This may be true in many cases, but legally the other parent could easily pick the kids up from the third party and establish temporary custody rights. Once there is a court order for temporary custody, it is very hard to change.Yitzchak said:Oh, one afterthought. The best place for children of divorcing parties is often with a relative. Because in my experience neither parent who is involved in a divorce is in the shape to care for their children. They are just not able to emotionally for some time afterwards. Some parents may put on a better front than others but they are just not in a place to focus on the emotional needs of the child when their whole world is falling apart.
Also putting the children in the place of choosing one parent over the other parent is a terrible thing for a child. a loving third party is often a good neutral place while the emotional transiiton takes place.
I can't tell you how many times I've heard of moms (or dads) losing custody of their kids because they left them temporarily, assuming they should be able to get them back when they got their life together.

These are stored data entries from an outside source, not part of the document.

-- ==== Sys2Proof/Tests/Queue.lean ====
section
/-! SUPPORT. Tests of launch queues and their commands: a witness for the hypotheses of each statement about them. -/

namespace Sys2Proof.Tests

set_option Elab.async false

open Sys2Proof Sys2Proof.Machine

/-- An operator block at an address: a one-dimensional node of one step, whose operand 0 names tensor 5 with this role. -/
def blkAt (a role : Nat) : List (Nat × Nat) :=
  [(a, 2 ^ 8 + 2 ^ 16), (a + 8, 112 + 32 * 2 ^ 16 + 2 ^ 27), (a + 0x10, 0x1000), (a + 0x18, 1), (a + 0x20, 2 ^ 32), (a + 0x30, 0x1000),
    (a + 0x100, 5 + role * 2 ^ 8 + 2 ^ 16)]

/-- Memory with these dwords, at rising addresses. -/
def memD (l : List (Nat × Nat)) : List Host.Cell :=
  l.flatMap fun p => ((List.range 8).map fun j => (p.1 + j, BitVec.ofNat 8 (p.2 / 256 ^ j))).filter fun c => c.2 != 0

/-- The tables of poolSt with budgets, a tensor table whose entry 5 is a transient DENSE tensor, blocks at 0x5000 and 0x5200,
a copy descriptor at 0x5400, and a fence record at 0x1C00. -/
def tabSt : State := { poolSt [] with mem := memD ([(0x1800, 0x7FFF_FFFF_FFFF_FFFF), (0x1900, 4), (0x2000, 3), (0x2008, 0x3000),
  (0x2058, 0x2800), (0x2060, 0x1900), (0x2800, 0x4000 + 4 * 2 ^ 60), (0x2808, 0x2000), (0x2828, 0x1C00), (0x3000, 2 + 2 ^ 16),
  (0x3018, 4096 + 32 * 2 ^ 16), (0x3020, 0x80_0000 + 1000 * 2 ^ 32), (0x3040, 0x1_0000), (0x3050, 0x1_C000)] ++ blkAt 0x5000 1 ++
  blkAt 0x5200 0 ++ [(0x5400, 0x1000), (0x5408, 0x1400), (0x5410, 8 + 2 ^ 24 + 2 ^ 44), (0x1_0000, 0x1_1001), (0x1_1000, 0x1_2001),
  (0x1_2000, 0xC1F), (0x1_C280, 4 + 2 ^ 4 + 2 ^ 10 + 2 ^ 11), (0x1_C288, 0x1_8000), (0x1_C298, 3), (0x1_C2B0, 2)]) }

/-- A store of 8 bytes to doorbell page 0, bound to the region, kicks queue 0. -/
def doorSt (bs : List Byte) : State := { tabSt.pokeNat (ioBase + 0x80_0000) 8 (2 ^ 63 + 0x2000) with ev := { EvArg.zero with bs := bs } }

/-- Slot 0 runs queue 0, whose WIDX is w and whose ring stands at r. -/
def walkSt (w r : Nat) : State := { (tabSt.pokeNat 0x2818 4 w).pokeNat 0x2800 8 (r + 4 * 2 ^ 60) with
  qslots := [(0, ⟨.running, 0x2000, 0, 0x2800⟩)] }

/-- A record that a replay has to pass over. -/
theorem witness_QueueFetch_skip : let s : State := { walkSt 1 0x4000 with queues := [(queueKey 0x2000 0, { QueueSt.zero with skip := [(0, 8)] })] }
    ((s.queue 0x2000 0).skip.find? fun p => p.1 == 0) = some (0, 8) ∧ (s.queue 0x2000 0).held = none := by decide +kernel

theorem witness_QueueFetch :
    (((doorSt (toBytes 8 1)).byteOf (ioBase + 0xA800 + 0 / 8)).getLsbD 0 = false ∧ (doorSt (toBytes 8 1)).ev.bs.length = 8 ∧
      (doorSt (toBytes 8 1)).doorbell 0 = some 0x2000 ∧ (doorSt []).ev.bs.length ≠ 8 ∧ (doorSt []).doorbell 1 = none) ∧
    (let x := tabSt.ctlRead (tabSt.ctxOf 0x2000).ptbase (tabSt.qcbAt 0x2000 0) 64
     x.1.isOk = true ∧ qcbRing (ofBytes ((x.1.toOption.getD []).take 8)) = some (0x4000, 4) ∧
       (x.2.ctlPut State.storeLow (tabSt.ctxOf 0x2000).ptbase false (tabSt.qcbAt 0x2000 0 + 0x18) (toBytes 4 1)).1.isOk = true) ∧
    (let x := tabSt.ctlRead (tabSt.ctxOf 0x2000).ptbase (tabSt.qcbAt 0x2000 1) 64
     x.1.isOk = true ∧ qcbRing (ofBytes ((x.1.toOption.getD []).take 8)) = none) ∧
    (((walkSt 1 0x4000).qslot 0).state = .running ∧ (walkSt 1 0x4000).preg.featack ≠ none ∧ ((walkSt 1 0x4000).queue 0x2000 0).held = none ∧
      ((walkSt 1 0x4000).queueCmds 0x2000 0).length < 16 ∧ (walkSt 1 0x4000).rcbBad 0x2000 = false) ∧
    (let x := (walkSt 1 0x4000).ctlRead ((walkSt 1 0x4000).ctxOf 0x2000).ptbase ((walkSt 1 0x4000).qcbAt 0x2000 0) 64
     x.1.isOk = true ∧ (Qcb.of (x.1.toOption.getD [])).map (fun q => (q.widx, q.ridx, q.done, q.lg)) = some (1, 0, 0, 4) ∧
       (x.2.ctlRead (x.2.ctxOf 0x2000).ptbase 0x4000 64).1.isOk = true) ∧
    ((walkSt 1 0x4000).queue 0x2000 0).skip = [] ∧ (tabSt.qslot 0).state ≠ .running ∧
    ((walkSt 1 0x20_0000).ctlRead ((walkSt 1 0x20_0000).ctxOf 0x2000).ptbase 0x20_0000 64).1 = .error (.pfault, 0x20_0000) := by
  refine ⟨?_, ?_, ?_, ?_, ?_, ?_, ?_, ?_⟩ <;> decide +kernel

/-- A control block, or its region's, that cannot be read. -/
theorem witness_QueueFetch_bad : ({ walkSt 1 0x4000 with bad := [0x2000] } : State).rcbBad 0x2000 = true ∧
    (let s : State := { walkSt 1 0x4000 with bad := [0x2800] }
     s.rcbBad 0x2000 = false ∧ (s.ctlRead (s.ctxOf 0x2000).ptbase 0x2800 64).1 = .error (.uncorr, 0x2800)) ∧
    writeBad { tabSt with bad := [0x2080] } (0x2000 + 0x80 + 0 / 8) 1 = true ∧ writeBad tabSt (0x2000 + 0x80 + 0 / 8) 1 = false := by
  refine ⟨?_, ?_, ?_, ?_⟩ <;> decide +kernel

/-- A record: kind, first and second body dword. -/
def recW (k d8 d10 : Nat) : BitVec 512 := BitVec.ofNat 512 (k + d8 * 2 ^ 64 + d10 * 2 ^ 128)

/-- A waiting command of a queue or of a graph node. -/
def cmdW (src : CmdSrc) (r : BitVec 512) : Cmd := { cmd0 with src := src, rec_ := r, phase := .waiting, va := 0x4000 }

/-- An instance of two nodes, of which node 0 goes before node 1; its area stands at 0x1C00. -/
def inst2 : Inst := { id := 2, rcb := 0x2000, area := 0x1C00, nodes := [recW 0 0 0 ||| BitVec.ofNat 512 (0xFFFF_FFFF_FF01 * 2 ^ 400), BitVec.ofNat 512 (0xFFFF_FFFF_FFFF * 2 ^ 400)], cmd := none,
                      left := 2, failed := false, counts := [], preds := [] }

/-- Command 1 is to run. -/
def cSt (c : Cmd) : State := { tabSt with cmds := [c], insts := [inst2], ev := { EvArg.zero with n := 1 } }

/-- Ready, with dependences met and a legal record. -/
def goes (s : State) (c : Cmd) : Bool := (s.cmd? s.ev.n).any (decide <| · = c) && s.cmdReady c && decide (s.depStatus c = none) && c.legal

/-- A command of the run after one that failed. -/
def skipSt : State := { cSt (cmdW (.queue 0 0 1) (recW 0 0 0)) with queues := [(queueKey 0x2000 0, { QueueSt.zero with failed := [(0, 0)] })] }

theorem witness_QueueCommands_ready :
    ([recW 0 0 0, recW 1 0x5000 0, recW 2 0x5400 0, recW 3 0x1800 0x1C00, recW 5 0 0, recW 6 0x1800 5, recW 7 0x1800 5].all fun r =>
      goes (cSt (cmdW (.queue 0 0 1) r)) (cmdW (.queue 0 0 1) r)) = true ∧
    goes (cSt (cmdW (.node 2 1) (recW 4 0 5))) (cmdW (.node 2 1) (recW 4 0 5)) = true ∧
    ((cSt (cmdW (.queue 0 0 1) (recW 9 0 0))).cmdReady (cmdW (.queue 0 0 1) (recW 9 0 0)) = true ∧
      (cmdW (.queue 0 0 1) (recW 9 0 0)).legal = false) ∧
    (skipSt.cmdReady (cmdW (.queue 0 0 1) (recW 0 0 0)) = true ∧ skipSt.depStatus (cmdW (.queue 0 0 1) (recW 0 0 0)) = some 8) := by
  refine ⟨?_, ?_, ?_, ?_⟩ <;> decide +kernel

/-- What the accesses of the commands need. -/
theorem witness_QueueCommands_access :
    (tabSt.cmdStore 0x1_0000 0x1800 5).1.isOk = true ∧ (tabSt.cmdStore 0x1_0000 0x20_0000 5).1.isOk = false ∧
    (tabSt.ctlRead 0x1_0000 0x1800 8).1.isOk = true ∧ (tabSt.ctlRead 0x1_0000 0x20_0000 8).1.isOk = false ∧
    ((tabSt.ctxOf 0x2000).ptbase = 0x1_0000 ∧ tabSt.qcbAt 0x2000 0 = 0x2800 ∧ ((tabSt.ctlRead 0x1_0000 0x2828 16).1.toOption.map fun b => ofBytes (b.take 6)) = some 0x1C00) ∧
    (tabSt.ctlWrite 0x1_0000 0x1C00 (toBytes 16 1)).1.isOk = true ∧ (tabSt.ctlWrite 0x1_0000 0x20_0000 (toBytes 16 1)).1.isOk = false ∧
    (ancestor inst2.nodes inst2.nodes.length 0 1 = true ∧ ancestor inst2.nodes inst2.nodes.length 1 1 = false ∧
      (tabSt.ctlRead 0x1_0000 (inst2.area + 136 + 128 * 0) 8).1.isOk = true) ∧
    tabSt.has .search = true := by
  refine ⟨?_, ?_, ?_, ?_, ?_, ?_, ?_, ?_, ?_⟩ <;> decide +kernel

/-- A graph of one node at 0x1800, its snapshot, and a GRAPH command that has made it. -/
def gTab (gen n : Nat) : State := ((tabSt.pokeNat 0x1800 8 gen).pokeNat 0x1808 8 n).pokeNat 0x1872 6 0xFFFF_FFFF_FFFF
def snap1 : GraphSnap := ⟨0x2000, 2, [BitVec.ofNat 512 (0xFFFF_FFFF_FFFF * 2 ^ 400)]⟩
def gCmd : Cmd := { cmdW (.queue 0 0 1) (recW 3 0x1800 0x1C00) with gsnap := some snap1 }

theorem witness_QueueCommands_graph :
    ((gTab 2 1).graphSnap 0x2000 0x1800).1 = .ok (.ok snap1) ∧ ((gTab 3 1).graphSnap 0x2000 0x1800).1 = .ok (.error 7) ∧
    ((gTab 2 0).graphSnap 0x2000 0x1800).1 = .ok (.error 5) ∧ ((gTab 2 1).graphSnap 0x2000 0x20_0000).1.isOk = false ∧
    goes (cSt gCmd) gCmd = true ∧
    (∀ gen ∈ [2, 4], let s0 := ({ gTab gen 1 with cmds := [gCmd], ev := { EvArg.zero with n := 1 } } : State).modCmd 1 fun d => { d with gsnap := none }
      (s0.ctlRead 0x1_0000 0x1800 8).1.toOption.map ofBytes = some gen ∧ (s0.ctlWrite 0x1_0000 0x1C00 (areaBytes snap1)).1.isOk = true ∧
        (s0.ctlWrite 0x1_0000 0x20_0000 (areaBytes snap1)).1.isOk = false) := by
  refine ⟨?_, ?_, ?_, ?_, ?_, ?_⟩ <;> decide +kernel

/-- A command that a queue's failed run still concerns, and one of a queue and of a node that are not ready. -/
theorem witness_QueueCommands_ends : (1 ≤ 8 ∧ (8 : Nat) ≤ 8) ∧
    (cSt (cmdW (.queue 0 0 1) (recW 0 0 0))).cmd? 1 = some (cmdW (.queue 0 0 1) (recW 0 0 0)) ∧
    (1, 7) ∈ (({ cSt (cmdW (.queue 0 0 1) (recW 0 0 0)) with queues := [(queueKey 0x2000 0, { QueueSt.zero with run := 2, failed := [(1, 7)] })] } : State).queue
      0x2000 0).failed := by decide +kernel

/-- The copy descriptor at 0x5400, with these options, and the block at an address. -/
def desc (opt : W64) : Shadows := { Shadows.zero with src := 0x1000, dst := 0x1400, shape := 0x0000_1000_0100_0008, opt := opt }
def blk (role : Nat) : BitVec 4096 :=
  BitVec.ofNat 4096 ((blkAt 0 role).foldl (fun (x : Nat) (p : Nat × Nat) => x + p.2 * 2 ^ (8 * p.1)) 0)

/-- What COPY needs. -/
theorem witness_QueueCommands_copy :
    ((tabSt.ctlRead 0x1_0000 0x5400 64).1.toOption.map shadowsOf = some (desc 0) ∧ (desc 0).bar.getLsbD 0 = false ∧
      tabSt.launchCheck none (Geo.of (desc 0)) true = .ok 1 ∧ tabSt.launchCheck none (Geo.of (desc 6)) true = .error (.code 3) ∧
      ({ tabSt with preg := { tabSt.preg with featack := some 0 } } : State).launchCheck none (Geo.of (desc 3)) true = .error .feature ∧
      tabSt.copyEngine = some 0) := by
  refine ⟨?_, ?_, ?_, ?_, ?_, ?_⟩ <;> decide +kernel

/-- A producer and its consumer in queue 0. -/
def prod : Cmd := cmdW (.queue 0 0 1) (recW 1 0x5000 0)
def cons : Cmd := { cmdW (.queue 0 1 2) (recW 1 0x5200 0) with id := 2 }
def pairSt : State := { cSt prod with
  cmds := [prod, cons], insts := [], queues := [(queueKey 0x2000 0, { QueueSt.zero with run := 2, lens := [(1, 1), (2, 1)] })] }

/-- What RUN needs. -/
theorem witness_QueueCommands_run :
    (tabSt.ctlRead 0x1_0000 0x5000 512).1.toOption.map (fun bs => BitVec.ofNat 4096 (ofBytes bs)) = some (blk 1) ∧
    (blkOk (blk 1) = true ∧ blkPool (blk 1) = false ∧ tabSt.needsFit 0x2000 (blkNeeds (blk 1)) = true ∧
      tabSt.needsFit 0x4000 (blkNeeds (blk 1)) = false ∧ tabSt.spliceFind prod (blk 1) = none) ∧
    (pairSt.spliceFind prod (blk 1)).map (fun x => (x.1, x.2.2.tid)) = some (2, 5) ∧ blkOk 0 = false := by
  refine ⟨?_, ⟨?_, ?_, ?_, ?_, ?_⟩, ?_, ?_⟩ <;> decide +kernel

/-- R375, R384: the consumer is found as the producer becomes ready. -/
theorem test_consider : ((pairSt.consider 1).cmds.map fun c => c.partner.map fun x => (x.1, x.2.2.tid)) = [some (2, 5), none] ∧
    (pairSt.cmdBlock prod = some (blk 1) ∧ (pairSt.queueCmds 0x2000 0).length = 2 ∧ pairSt.has .splice = true) := by
  refine ⟨?_, ?_, ?_, ?_⟩ <;> decide +kernel

/-- A POOL block of 4 KiB of scratch, in a region with a pool, in one without, and without the feature. -/
def poolBlk : BitVec 4096 := blk 1 ||| 1 ||| BitVec.ofNat 4096 (2 ^ 108)

theorem witness_QueueCommands_pool : blkOk poolBlk = true ∧ blkPool poolBlk = true ∧ tabSt.has .search = true ∧
    (tabSt.poolStart 0x2000).poolOf 0x2000 = some (0x1900, 4) ∧ ((tabSt.pokeNat 0x2060 8 0).poolStart 0x2000).poolOf 0x2000 = none ∧
    ({ tabSt with preg := { tabSt.preg with featack := some 0xF7 } } : State).has .search = false := by
  refine ⟨?_, ?_, ?_, ?_, ?_, ?_⟩ <;> decide +kernel

/-- R33: a SIGNAL stores its value and ends DONE. -/
theorem test_signal : ∃ t, exec .signal (cSt (cmdW (.queue 0 0 1) (recW 6 0x1800 5))) = .next t ∧
    t.nat 0x1800 8 = 5 ∧ t.cmds = [] := ⟨_, rfl, by decide +kernel⟩

/-- R33: a WAIT whose word has not reached its value goes on waiting. -/
theorem test_wait : ∃ t, exec .wait (cSt (cmdW (.queue 0 0 1) (recW 7 0x1C00 5))) = .next t ∧ (t.cmds.map (·.phase)) = [.active] :=
  ⟨_, rfl, by decide +kernel⟩

end Sys2Proof.Tests
end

Don't kid yourself. The courts give the status quo a lot of weight, even when the situation is only temporary. That's why Marcia Clark fought for custody of her kids while she was in the middle of the OJ Simpson trial, working 6 am-10 pm, and having no time for her kids. Of course they would have been better off with their dad during this time. But she was a lawyer and had many lawyer friends. They told her that if she let them stay with their dad temporarily, she would have a very hard time ever getting them back.
This is hard. The courts are supposed to do what's best for the child, but there is a very strong presumption that what the parents do when they first separate is what they think is best for the children long-term.